ただし、求人はあまりオープンになっていないことも多く、個人で情報収集するのが難しければ転職専門の業者に打診する、などが必要となってきます。
その他の進路
上記以外の進路として様々な道がまだまだあります。思いつくものをあげると以下のようになります。
- 法医学者
- 起業
- 芸能人等
地域は限定してしまいますが大学の法医学教室で研鑽を積んだのちに法医学者として監察医務院で働くキャリアもあります。
また、起業する、小説家になる、医師タレントになるなど医療現場という枠にとらわれなければ様々な進路が考えられます。
その他の進路のまとめ
実際に私の知人の中には、医学部卒業後に起業し上場した、塾講師になった、大手広告代理店に就職した、などといった面白いキャリアを選択した医師もいます。

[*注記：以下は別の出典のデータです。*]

-- ==== Sys2Proof/Laws/State.lean ====
section
/-! SUPPORT. One law per field per update of the state, each true by unfolding; and what the shared ends of a command (`complete`,
`raise`, `raiseInner`, `resetBlock`) leave in each field. -/
namespace Sys2Proof.Machine

/-! ### setStatus -/

@[simp] theorem State.setStatus_cfg (s : State) (x : Word) : (s.setStatus x).cfg = s.cfg := rfl
@[simp] theorem State.setStatus_status (s : State) (x : Word) : (s.setStatus x).status = x := rfl
@[simp] theorem State.setStatus_msg (s : State) (x : Word) : (s.setStatus x).msg = s.msg := rfl
@[simp] theorem State.setStatus_diag (s : State) (x : Word) : (s.setStatus x).diag = s.diag := rfl
@[simp] theorem State.setStatus_ops (s : State) (x : Word) : (s.setStatus x).ops = s.ops := rfl
@[simp] theorem State.setStatus_dct (s : State) (x : Word) : (s.setStatus x).dct = s.dct := rfl
@[simp] theorem State.setStatus_mdct (s : State) (x : Word) : (s.setStatus x).mdct = s.mdct := rfl
@[simp] theorem State.setStatus_ola (s : State) (x : Word) : (s.setStatus x).ola = s.ola := rfl
@[simp] theorem State.setStatus_seg (s : State) (x : Word) : (s.setStatus x).seg = s.seg := rfl
@[simp] theorem State.setStatus_hm (s : State) (x : Word) : (s.setStatus x).hm = s.hm := rfl
@[simp] theorem State.setStatus_ip (s : State) (x : Word) : (s.setStatus x).ip = s.ip := rfl
@[simp] theorem State.setStatus_pending (s : State) (x : Word) : (s.setStatus x).pending = s.pending := rfl
@[simp] theorem State.setStatus_rdata (s : State) (x : Word) : (s.setStatus x).rdata = s.rdata := rfl
@[simp] theorem State.setStatus_tick (s : State) (x : Word) : (s.setStatus x).tick = s.tick := rfl

/-! ### setMsg -/

@[simp] theorem State.setMsg_cfg (s : State) (x : Word) : (s.setMsg x).cfg = s.cfg := rfl
@[simp] theorem State.setMsg_status (s : State) (x : Word) : (s.setMsg x).status = s.status := rfl
@[simp] theorem State.setMsg_msg (s : State) (x : Word) : (s.setMsg x).msg = x := rfl
@[simp] theorem State.setMsg_diag (s : State) (x : Word) : (s.setMsg x).diag = s.diag := rfl
@[simp] theorem State.setMsg_ops (s : State) (x : Word) : (s.setMsg x).ops = s.ops := rfl
@[simp] theorem State.setMsg_dct (s : State) (x : Word) : (s.setMsg x).dct = s.dct := rfl
@[simp] theorem State.setMsg_mdct (s : State) (x : Word) : (s.setMsg x).mdct = s.mdct := rfl
@[simp] theorem State.setMsg_ola (s : State) (x : Word) : (s.setMsg x).ola = s.ola := rfl
@[simp] theorem State.setMsg_seg (s : State) (x : Word) : (s.setMsg x).seg = s.seg := rfl
@[simp] theorem State.setMsg_hm (s : State) (x : Word) : (s.setMsg x).hm = s.hm := rfl
@[simp] theorem State.setMsg_ip (s : State) (x : Word) : (s.setMsg x).ip = s.ip := rfl
@[simp] theorem State.setMsg_pending (s : State) (x : Word) : (s.setMsg x).pending = s.pending := rfl
@[simp] theorem State.setMsg_rdata (s : State) (x : Word) : (s.setMsg x).rdata = s.rdata := rfl
@[simp] theorem State.setMsg_tick (s : State) (x : Word) : (s.setMsg x).tick = s.tick := rfl

/-! ### setDiag -/

@[simp] theorem State.setDiag_cfg (s : State) (x : Word) : (s.setDiag x).cfg = s.cfg := rfl
@[simp] theorem State.setDiag_status (s : State) (x : Word) : (s.setDiag x).status = s.status := rfl
@[simp] theorem State.setDiag_msg (s : State) (x : Word) : (s.setDiag x).msg = s.msg := rfl
@[simp] theorem State.setDiag_diag (s : State) (x : Word) : (s.setDiag x).diag = x := rfl
@[simp] theorem State.setDiag_ops (s : State) (x : Word) : (s.setDiag x).ops = s.ops := rfl
@[simp] theorem State.setDiag_dct (s : State) (x : Word) : (s.setDiag x).dct = s.dct := rfl
@[simp] theorem State.setDiag_mdct (s : State) (x : Word) : (s.setDiag x).mdct = s.mdct := rfl
@[simp] theorem State.setDiag_ola (s : State) (x : Word) : (s.setDiag x).ola = s.ola := rfl
@[simp] theorem State.setDiag_seg (s : State) (x : Word) : (s.setDiag x).seg = s.seg := rfl
@[simp] theorem State.setDiag_hm (s : State) (x : Word) : (s.setDiag x).hm = s.hm := rfl
@[simp] theorem State.setDiag_ip (s : State) (x : Word) : (s.setDiag x).ip = s.ip := rfl
@[simp] theorem State.setDiag_pending (s : State) (x : Word) : (s.setDiag x).pending = s.pending := rfl
@[simp] theorem State.setDiag_rdata (s : State) (x : Word) : (s.setDiag x).rdata = s.rdata := rfl
@[simp] theorem State.setDiag_tick (s : State) (x : Word) : (s.setDiag x).tick = s.tick := rfl

/-! ### setOps -/

@[simp] theorem State.setOps_cfg (s : State) (x : OpRegs) : (s.setOps x).cfg = s.cfg := rfl
@[simp] theorem State.setOps_status (s : State) (x : OpRegs) : (s.setOps x).status = s.status := rfl
@[simp] theorem State.setOps_msg (s : State) (x : OpRegs) : (s.setOps x).msg = s.msg := rfl
@[simp] theorem State.setOps_diag (s : State) (x : OpRegs) : (s.setOps x).diag = s.diag := rfl
@[simp] theorem State.setOps_ops (s : State) (x : OpRegs) : (s.setOps x).ops = x := rfl
@[simp] theorem State.setOps_dct (s : State) (x : OpRegs) : (s.setOps x).dct = s.dct := rfl
@[simp] theorem State.setOps_mdct (s : State) (x : OpRegs) : (s.setOps x).mdct = s.mdct := rfl
@[simp] theorem State.setOps_ola (s : State) (x : OpRegs) : (s.setOps x).ola = s.ola := rfl
@[simp] theorem State.setOps_seg (s : State) (x : OpRegs) : (s.setOps x).seg = s.seg := rfl
@[simp] theorem State.setOps_hm (s : State) (x : OpRegs) : (s.setOps x).hm = s.hm := rfl
@[simp] theorem State.setOps_ip (s : State) (x : OpRegs) : (s.setOps x).ip = s.ip := rfl
@[simp] theorem State.setOps_pending (s : State) (x : OpRegs) : (s.setOps x).pending = s.pending := rfl
@[simp] theorem State.setOps_rdata (s : State) (x : OpRegs) : (s.setOps x).rdata = s.rdata := rfl
@[simp] theorem State.setOps_tick (s : State) (x : OpRegs) : (s.setOps x).tick = s.tick := rfl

とりあえず医師免許さえあれば食いっぱぐれることはないと思いますので、常識にとらわれず自分の挑戦したいことにチャレンジしてみたいタイプにはおすすめです。
まとめ
一見レールに乗った進路しかないと思われがちな医学部でも、医学部卒業後は実に様々な進路が開かれていることがわかります。それではタイプ別におすすめの進路をまとめてみます。
- 将来の人生設計が立てやすい方がいい→臨床医
- 医学界に大きな変化をもたらすことをしたい→研究医
- 自分の時間を大切にしつつ働きたい→企業所属の医師
- あまり他の医師が参入しない分野で勝負したい→その他の進路
もともと卒業後の進路をある程度決めて医学部に入学する人もいるかもしれませんが、6年間の学生生活を経たり、実習で実際に勤務している医師をみていると入学当初の目標から考えが変わってくるかもしれません。自分のタイプにあった進路をじっくりと探していきましょう。